## Problem description
Read through the data, and wherever a line holds the word "length", write that line out.

## Provided entries
/-- A tag stored at `A2`. -/
theorem memEffect_tag {a : Nat} (hs : a + 16 ≤ Config.space) (m : Memory) (y : Block) :
    MemEffect (some (a, 16)) m (m.write a (bytesOfBlock y)) := .write hs _ (by omega) (by simp)

/-- A tag computed under a ready context and stored (41_cmac.md R146). -/
theorem tagWork_scratches (P : Params) (c : CtxLoc) (r : OperandRegs) {s : State} (hr : (s.ctxAt c).state = .ready)
    (hs : r.a2.toNat + 16 ≤ Config.space) : Scratches (some (r.a2.toNat, 16)) (tagWork P c r) s False := by
  refine (tagWork_meets P c r hr).mono ?_ ?_
  · rintro _ t ⟨u, y, hu, rfl⟩
    refine hu.scratch.store ?_
    have : u.mem = s.mem := by obtain ⟨f, n, x, rfl⟩ := hu; rfl
    rw [this]
    exact memEffect_tag hs _ y
  · rintro _ t ⟨rfl, hu⟩
    exact ⟨Or.inl rfl, hu.scratch⟩

/-- A tag computed under a ready context and compared (44_data_auth.md R203). -/
theorem verifyWork_scratches (P : Params) (c : CtxLoc) (r : OperandRegs) {s : State} (hr : (s.ctxAt c).state = .ready) :
    Scratches none (verifyWork P c r) s True := by
  refine (verifyWork_meets P c r hr).mono ?_ ?_
  · rintro _ t ⟨u, y, hu, rfl⟩
    exact hu.scratch.tag y
  · rintro _ t (⟨rfl, hu⟩ | ⟨rfl, u, y, hu, rfl⟩)
    · exact ⟨Or.inl rfl, hu.scratch⟩
    · exact ⟨Or.inr ⟨trivial, rfl⟩, hu.scratch.tag y⟩

/-- An XTS run on a ready slot (43_xts.md R185). -/
theorem xtsWork_scratches (P : Params) (j : Nat) (d : Direction) (r : OperandRegs) {s : State}
    (hr : (s.ctxAt (.xcData j)).state = .ready ∧ (s.ctxAt (.xcTweak j)).state = .ready)
    (hs : r.a2.toNat + r.a1.toNat ≤ Config.space) :
    Scratches (some (r.a2.toNat, r.a1.toNat)) (xtsWork P j d r) s False := by
  have both : ∀ u, DuringXts (MemEffect (some (r.a2.toNat, r.a1.toNat))) s u → Scratch (some (r.a2.toNat, r.a1.toNat)) s u := by
    rintro u ⟨⟨f, n, m, x, rfl⟩, hm⟩
    exact ⟨⟨_, _, _, _, rfl⟩, hm, Or.inl rfl, fun h => h⟩
  exact (xtsWork_meets P j d r (M := MemEffect (some (r.a2.toNat, r.a1.toNat))) (fun _ => .refl _ _) (fun _ _ _ => .trans)
    (fun k hk m bs hb => .write hs _ (by omega) (by omega)) hr.2 hr.1).mono
    (fun _ _ h => both _ h) (fun _ _ h => ⟨Or.inl h.1, both _ h.2⟩)

/-- CMAC_KEY's work (41_cmac.md R147). -/
theorem cmacKeyWork_scratches (P : Params) (r : OperandRegs) (s : State) (hs : r.a2.toNat + 16 ≤ Config.space) :
    Scratches (some (r.a2.toNat, 16)) (cmacKeyWork P r) s False := by
  have clean : ∀ (b : BlockCtx) (u : State), AfterCmac (s.drawFault.setCtx .tbc0 b) u →
      u.mem = s.mem ∧ Scratch (some (r.a2.toNat, 16)) s (u.bcClean .tbc0) := by
    rintro b u ⟨f, n, x, rfl⟩
    exact ⟨rfl, ⟨_, _, _, _, rfl⟩, .refl _ _, Or.inl rfl, fun h => ⟨rfl, rfl, rfl, rfl, h.2.2.2.2⟩⟩
  unfold cmacKeyWork
  refine Meets.onExit (Meets.bind (R := fun _ t => t = s) (.memRead rfl) ?_)
  rintro k s0 h0
  subst h0
  refine Meets.bind (R := fun _ t => t = s0.drawFault.setCtx .tbc0 ⟨.ready, .loaded, blockOfBytes k⟩) (Meets.bcLoad (fun _ => ?_) fun _ => rfl) ?_
  · exact ⟨Or.inl rfl, ⟨_, _, _, _, rfl⟩, .refl _ _, Or.inl rfl, fun h => ⟨rfl, h.2⟩⟩
  · rintro _ _ rfl
    refine (tagWork_meets P .tbc0 r rfl).mono ?_ ?_
    · rintro _ t ⟨u, y, hu, rfl⟩
      obtain ⟨h1, h2⟩ := clean _ u hu
      have := h2.store (m := s0.mem.write r.a2.toNat (bytesOfBlock y)) (by
        rw [show (u.bcClean .tbc0).mem = s0.mem from h1]; exact memEffect_tag hs _ y)
      exact this
    · rintro _ t ⟨rfl, hu⟩
      exact ⟨Or.inl rfl, (clean _ t hu).2⟩

/-- CMAC_DEVKEY's work (R148). -/
theorem cmacDevkeyWork_scratches (P : Params) (r : OperandRegs) (s : State) (hs : r.a2.toNat + 16 ≤ Config.space) :
    Scratches (some (r.a2.toNat, 16)) (cmacDevkeyWork P r) s False := by
  unfold cmacDevkeyWork
  refine Meets.bind (R := fun _ t => t = s) (.memRead rfl) ?_
  rintro m _ rfl
  refine Meets.bind ((cmacDev_meets P m).mono (fun _ _ h => h) fun _ _ h => ⟨Or.inl h.1, h.2.scratch⟩) fun y t ht => ?_
  exact .memWrite (ht.scratch.store (memEffect_tag hs _ y))

/-- KDF_DERIVE's work (42_kdf.md R166). -/
theorem kdfDeriveWork_scratches (P : Params) (r : OperandRegs) (s : State) (hs : r.a0.toNat + r.a1.toNat ≤ Config.space)
    (hr : kdfRejects r.a1.toNat r.a3.toNat r.a5.toNat = false) :
    Scratches (some (r.a0.toNat, r.a1.toNat)) (kdfDeriveWork P r) s False := by
  let M : Sunk → Sunk → Prop := fun m m' => MemEffect (some (r.a0.toNat, r.a1.toNat)) m.1 m'.1 ∧ m'.2 = m.2
  have fin : ∀ s t, DuringKdf M s t → t.hidden.kbuf = zeroBytes Config.kdfBufCap → Scratch (some (r.a0.toNat, r.a1.toNat)) s t := by
    intro s t h hk
    obtain ⟨⟨f, n, m, g, rfl⟩, hm, h1, h2, h3, hc⟩ := h
    refine ⟨⟨_, _, _, _, rfl⟩, hm.1, Or.inl h1, fun hq => ?_⟩
    obtain ⟨c0, c1, c2, c3⟩ := hc ⟨hq.1, hq.2.1, hq.2.2.1, hq.2.2.2.1⟩
    exact ⟨c0, c1, c2, c3, hk, hm.2.trans hq.2.2.2.2.2⟩
  unfold kdfDeriveWork
  refine Meets.bind (R := fun b t => t = s ∧ b.length = r.a3.toNat) (.memRead ⟨rfl, by simp⟩) ?_
  rintro label s1 ⟨h1, hl⟩
  subst h1
  refine Meets.bind (R := fun b t => t = s1 ∧ b.length = r.a5.toNat) (.memRead ⟨rfl, by simp⟩) ?_
  rintro context s2 ⟨h1, hl'⟩
  subst h1
  refine (kdfRun_meets (M := M) P _ label context (fun _ => ⟨.refl _ _, rfl⟩)
    (fun _ _ _ h h' => ⟨h.1.trans h'.1, h'.2.trans h.2⟩) (fun off bs s hb => ?_) (by rw [hl, hl']; exact hr)).mono
    (fun _ t h => fin _ t h.1 h.2) fun _ t h => ⟨Or.inl h.1, fin _ t h.2.1 h.2.2⟩
  exact .memWrite ⟨⟨_, _, _, _, rfl⟩, ⟨.write hs _ (by omega) (by omega), rfl⟩, rfl, rfl, rfl, id⟩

## Expected answer
  refine Meets.bind (R := fun b t => t = s ∧ b.length = r.a3.toNat) (.memRead ⟨rfl, by simp⟩) ?_
  refine Meets.bind (R := fun b t => t = s1 ∧ b.length = r.a5.toNat) (.memRead ⟨rfl, by simp⟩) ?_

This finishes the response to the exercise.